We also get seven short features under the “Making Of” sub-menu: Recording the Voices (8 min. - includes video of the cast recording outdoors rather than in a recording studio), Puppet Tests/Early Animation (4 min.), Reference for the Art Department (1 min.), A Visit to the Studio (10 min.), Time-Lapse Photographs (2 min.), Music (5 min. - showing the schoolboy choir recording as well as Desplat conducting a brass section), and Miniature Objects (1 min.)

Two of the more substantive features focus on Roald Dahl. First up is an audio recording of Dahl reading “Fantastic Mr. Fox” (53 min.) - unsurprisingly he's a natural storyteller. Second is a documentary (61 min.) titled “Fantastic Mr. Dahl” which provides a biographical overview of the man and his work. It's a bit dry, but still worthwhile. Another author-oriented feature is a stills gallery including pages from Dahl's Manuscripts; this includes his very rough art sketches as well as letters between Dahl and his editor whose suggestions greatly shaped the book.

The “Awards Speeches” sub-menu is kind of fun. It includes three very-short animated acceptance speeches done in the style of the movie. One is a thank you for a critical award (1 min.), one was recorded for the potential of an Oscar win (1 min. - it never aired because Pixar's “Up” won instead), and a 27 second “Press Statement” for the Oscars by Clooney as Mr. Fox.

We also get a “Discussion and Analysis” (11 min.) by two expert film critics.

The disc also includes Set Photography by Ray Lewis (a stills gallery accessed by the arrows on your remote), a brief video piece about the Witch's Tree on Dahl's property (2 min.), and a Sony Robots Commercial (1 min.) directed by Wes Anderson.

There are so many short features (as well as a few lengthy ones) it takes a long time just to access each of them on the menu, and quite some time to write about as well.

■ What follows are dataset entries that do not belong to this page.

-- ==== Sys2Proof/Machine/Power.lean ====
section
/-! DEFINITION. Power votes and domain levels (R571 to R577): the part every chapter's events touch. -/

namespace Sys2Proof.Machine

/-- Domain of quad `k` (0 to 3), T-core (4) or S-core (5) of region `r` (R571). -/
def domOf (r k : Nat) : Nat := 6 * r + k
def domPort (q : Nat) : Nat := 104 + q
def domTrace : Nat := 114
def domTunnel : Nat := 119
/-- The clients of R573. -/
def cliHost : Nat := 0
def cliPart (p : Nat) : Nat := 1 + p
def cliScore (r : Nat) : Nat := 17 + r
def cliPolicy : Nat := 33
def cliTabor : Nat := 34

/-- LEVEL of a domain: 0 OFF, 1 RET, 2 ON. -/
def Dev.domLevel (d : Dev) (x : Nat) : Nat := d.fld (PWR_DSTAT x) 30 2

/-- The vote of client `c` on domain `x`: ON prevails where both bits are set (R595). -/
def Dev.vote (d : Dev) (c x : Nat) : Nat :=
  if d.flag (PWR_VON c (x / 32)) (x % 32) then 2 else if d.flag (PWR_VRET c (x / 32)) (x % 32) then 1 else 0

/-- A Tocsin of region `r` holds its wake of the S-core (R497). -/
def Dev.scoreWoken (d : Dev) (r : Nat) : Bool := d.tocWake.any (fun w => 512 ≤ w.1 && tocRegion (w.1 - 512) == r)

/-- The highest vote held on domain `x`, from its vote counts (R573) and the wakes of R497. -/
def Dev.voted (d : Dev) (x : Nat) : Nat :=
  if d.fld (PWR_DSTAT x) 16 8 ≠ 0 || (x < 96 && x % 6 = 5 && d.scoreWoken (x / 6)) then 2 else if d.fld (PWR_DSTAT x) 8 8 ≠ 0 then 1 else 0

/-- A core of domain `x` has work in progress (R574). -/
def Dev.domBusy (d : Dev) (x : Nat) : Bool :=
  let r := x / 6
  let k := x % 6
  if 96 ≤ x then false
  else if k = 4 then d.flag (TCR_STAT r) 0 || d.fld (TCR_DQSTAT r) 4 4 ≠ 0
  else if k = 5 then d.fld (SEQ_STAT r) 0 2 ≠ 0
  else (upTo 4).any (fun j =>
    let q := 16 * r + 4 * k + j
    let c := d.core q
    ! c.farOut.isEmpty || c.stall.isSome || d.flag (HRV_STAT q) 0 || d.flag (HRV_STAT q) 1 ||
      ((match d.regPart r with
        | some p => d.running p
        | none => false) && (d.physOf ((d.logOf q).getD 256)).isSome && c.final != some (d.region r).beat))

/-- The domain starts to follow its votes: CHANGING is set where its level differs, BUSYHOLD where work holds it ON
(R572 to R575). -/
def Dev.domFollow (d : Dev) (x : Nat) : Dev :=
  let t := d.voted x
  let l := d.domLevel x
  let hold := l = 2 && t < 2 && d.domBusy x
  (d.setFlag (PWR_DSTAT x) 29 (t != l && ! hold)).setFlag (PWR_DSTAT x) 28 hold

/-- Client `c` votes `v` on domain `x` (0 NONE, 1 RET, 2 ON): the vote words and the counts of PWR_DSTAT. -/
def Dev.setVote (d : Dev) (c x v : Nat) : Dev :=
  let old := d.vote c x
  let d := (d.setFlag (PWR_VON c (x / 32)) (x % 32) (v == 2)).setFlag (PWR_VRET c (x / 32)) (x % 32) (v == 1)
  if old = v then d
  else
    let d := d.setF (PWR_DSTAT x) 16 8 (d.fld (PWR_DSTAT x) 16 8 + natOf (v == 2) - natOf (old == 2))
    let d := d.setF (PWR_DSTAT x) 8 8 (d.fld (PWR_DSTAT x) 8 8 + natOf (v == 1) - natOf (old == 1))
    d.domFollow x

/-- The domains client `c` may vote on (R573). -/
def Dev.mayVote (d : Dev) (c x : Nat) : Bool :=
  if 120 ≤ x then false
  else if c = 0 || c = 33 then true
  else if c = 34 then x < 96
  else if c < 17 then x < 96 && d.owns (c - 1) (x / 6)
  else x < 96 && x / 6 = c - 17 && (d.regPart (c - 17)).isSome

/-- The Tabor's votes on the domains of region `r` (R577): ON while its partition is RUNNING, MUFFLING or MUFFLED, but RET
on a napping quad (R578); NONE otherwise. -/
def Dev.taborVotes (d : Dev) (r : Nat) : Dev :=
  let on := match d.regPart r with
    | some p => d.running p || d.bstate p == 3
    | none => false
  d.forEach (upTo 6) (fun d k =>
    d.setVote cliTabor (domOf r k) (if ! on then 0 else if k < 4 && d.naps.contains (4 * r + k) then 1 else 2))

/-- The Tabor's votes for every region of partition `p`. -/
def Dev.taborPart (d : Dev) (p : Nat) : Dev := d.forEach (d.regionsOf p) Dev.taborVotes

end Sys2Proof.Machine
end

The 32-page insert booklet includes animation sketches as well as an essay by critic Erica Wagner, an essay by Anderson about Dahl's Gipsy House, and the brief comic book “White Cape” which appears in the film though I admit I missed it.

Final Thoughts:
I find animation today almost universally unwatchable as I have severely limited interest in images created entirely on a computer. But a good stop-motion feature (real puppets manipulated by hand) is fine by me, and “Fantastic Mr. Fox” certainly qualifies. Criterion's 1080p transfer is flawless, and the extras are truly copious. The Criterion gang has an ongoing love affair with Wes Anderson, and it shines through with this release.